Добавить в цитаты Настройки чтения

Страница 13 из 19

Как и Леонард Вулф, Фрай был поначалу «дистантным» блумсберийцем. Несколько лет он проработал в нью-йоркском «Метрополитен». Изучал фольклорные традиции в искусстве. Хотя сам был живописцем старой школы, многие годы состоял членом клуба «Новое английское искусство». Разделяя всеобщее увлечение культурой Серебряного века, русским балетом, Дягилевым, интересовался также русской живописью: одно время носился даже с идеей организовать совместную выставку русских и английских художников начала века. Любил и французов – Малларме, Сезанна; отдавал должное кубистической живописи Пикассо. Вместе с Беллом в 1910 и 1912 году открыл в лондонской галерее «Графтон» две имевшие громкий и шокирующий резонанс выставки постимпрессионистов. В каталоге к одной из них Фрай (термин «постимпрессионизм» принадлежит ему) написал о французских художниках новой волны то же, что с равным успехом можно было бы сказать и о блумсберийцах:

«Они стремятся увидеть новую реальность. Они хотят не подражать старым формам, но создавать новые, не имитировать жизнь, но найти ее эквивалент».

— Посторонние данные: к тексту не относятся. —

-- ==== Sys2Proof/Machine/Slots.lean ====
section
/-!
DEFINITION. Machine/Slots.lean: the commands of the slot channels: presence, buttons, operations, power-on, faults and the thermal model (spec 14).
-/
namespace Sys2Proof.Machine

/-- PRESENCE_STABLE (R400, R407). -/
def execPresenceStable (k : Fin 64) (latch : Bool) (s : State) : Host.Outcome State Fault Refusal := act (slotPresent k latch) s

/-- REMOVAL (R406, R407). -/
def execRemoval (k : Fin 64) (s : State) : Host.Outcome State Fault Refusal := act (slotRemoval k) s

/-- LATCH_OPEN (R406). -/
def execLatchOpen (k : Fin 64) (s : State) : Host.Outcome State Fault Refusal := act (slotLatchOpen k) s

/-- SHORT_PRESS (R400, R414). -/
def execShortPress (k : Fin 64) (s : State) : Host.Outcome State Fault Refusal := act (slotShortPress k) s

/-- LONG_PRESS (R400, R414). -/
def execLongPress (k : Fin 64) (s : State) : Host.Outcome State Fault Refusal := act (slotLongPress k) s

/-- SLOT_CMD (R402). -/
def execSlotCmd (h : Hdr) (op : BitVec 8) (s : State) : Host.Outcome State Fault Refusal := act (asryn h (.slotCmd op)) s

/-- SLOT_ON (R399, R400, R402): a write of SLT_CMD with OP 1. -/
def execSlotOn (m : Master) (k : Fin 64) (s : State) : Host.Outcome State Fault Refusal := act (regWhole m (.slot k) .SLT_CMD 0 1) s

/-- SLOT_OFF (R402, R403): OP 2. -/
def execSlotOff (m : Master) (k : Fin 64) (s : State) : Host.Outcome State Fault Refusal := act (regWhole m (.slot k) .SLT_CMD 0 2) s

/-- SLOT_ABORT (R400, R402): OP 3. -/
def execSlotAbort (m : Master) (k : Fin 64) (s : State) : Host.Outcome State Fault Refusal := act (regWhole m (.slot k) .SLT_CMD 0 3) s

/-- IDENT_ON (R402, R415): OP 4. -/
def execIdentOn (m : Master) (k : Fin 64) (s : State) : Host.Outcome State Fault Refusal := act (regWhole m (.slot k) .SLT_CMD 0 4) s

/-- IDENT_OFF (R402, R415): OP 5. -/
def execIdentOff (m : Master) (k : Fin 64) (s : State) : Host.Outcome State Fault Refusal := act (regWhole m (.slot k) .SLT_CMD 0 5) s

/-- ARM_TIMEOUT (R400). -/
def execArmTimeout (k : Fin 64) (s : State) : Host.Outcome State Fault Refusal := act (slotArmEnd k) s

/-- VOUT_REACHED_PG_THR (R400). -/
def execVoutReachedPgThr (k : Fin 64) (s : State) : Host.Outcome State Fault Refusal := act (slotRampEnd k) s

/-- RAMP_TIMEOUT (R400, R410). -/
def execRampTimeout (k : Fin 64) (s : State) : Host.Outcome State Fault Refusal := act (slotRampTimeout k) s

/-- PG_ASSERT (R405). -/
def execPgAssert (k : Fin 64) (s : State) : Host.Outcome State Fault Refusal := act (slotPgAssert k) s

/-- PG_LOST (R405). -/
def execPgLost (k : Fin 64) (s : State) : Host.Outcome State Fault Refusal := act (slotPgLost k) s

/-- DISCHARGE_END (R400, R411). -/
def execDischargeEnd (k : Fin 64) (vout : BitVec 16) (s : State) : Host.Outcome State Fault Refusal := act (slotDischarged k vout.toNat) s

/-- COOLDOWN_END (R407). -/
def execCooldownEnd (k : Fin 64) (s : State) : Host.Outcome State Fault Refusal := act (slotCooldownEnd k) s

/-- AUTO_OFF (R400). -/
def execAutoOff (k : Fin 64) (s : State) : Host.Outcome State Fault Refusal := act (slotAutoOff k) s

/-- CURRENT_LIMIT (R408). -/
def execCurrentLimit (k : Fin 64) (s : State) : Host.Outcome State Fault Refusal := act (slotLimit k) s

/-- OUT_OF_REGULATION (R408). -/
def execOutOfRegulation (k : Fin 64) (s : State) : Host.Outcome State Fault Refusal := act (slotLimitEnd k) s

/-- FAULT_TIMER_EXPIRY (R408, R410). -/
def execFaultTimerExpiry (k : Fin 64) (s : State) : Host.Outcome State Fault Refusal := act (slotTimerExpiry k) s

/-- HARD_SHORT (R409, R410). -/
def execHardShort (k : Fin 64) (s : State) : Host.Outcome State Fault Refusal := act (slotHardShort k) s

/-- PASS_TRANSISTOR_FAILURE (R411). -/
def execPassTransistorFailure (k : Fin 64) (s : State) : Host.Outcome State Fault Refusal := act (slotPassFailure k) s

/-- THERMAL_MODEL_UPDATE (R412, R413). -/
def execThermalModelUpdate (k : Fin 64) (sample : SlotSample) (s : State) : Host.Outcome State Fault Refusal := act (slotThermal k sample) s

/-- CURRENT_LIMIT_WRITE (R408): a write of SLT_ILIM. -/
def execCurrentLimitWrite (m : Master) (k : Fin 64) (value : BitVec 32) (s : State) : Host.Outcome State Fault Refusal :=
  act (regWhole m (.slot k) .SLT_ILIM 0 value.toNat) s

end Sys2Proof.Machine
end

В связи с одной из этих выставок, на которой в декабре 1910 года демонстрировались полотна Ван Гога, Сезанна, Гогена, Пикассо и Матисса, Вирджиния Вулф, точно уловив начало новой, не только постимпрессионистической, но и поствикторианской культурной эпохи, произнесет в программном эссе «Мистер Беннет и миссис Браун» пророческие слова:

«В декабре 1910 года или около того времени человеческая природа изменилась. Изменились все человеческие отношения: между хозяевами и слугами, мужьями и женами, родителями и детьми. А когда меняются человеческие отношения, происходит смена религии, поведения, политики и литературы».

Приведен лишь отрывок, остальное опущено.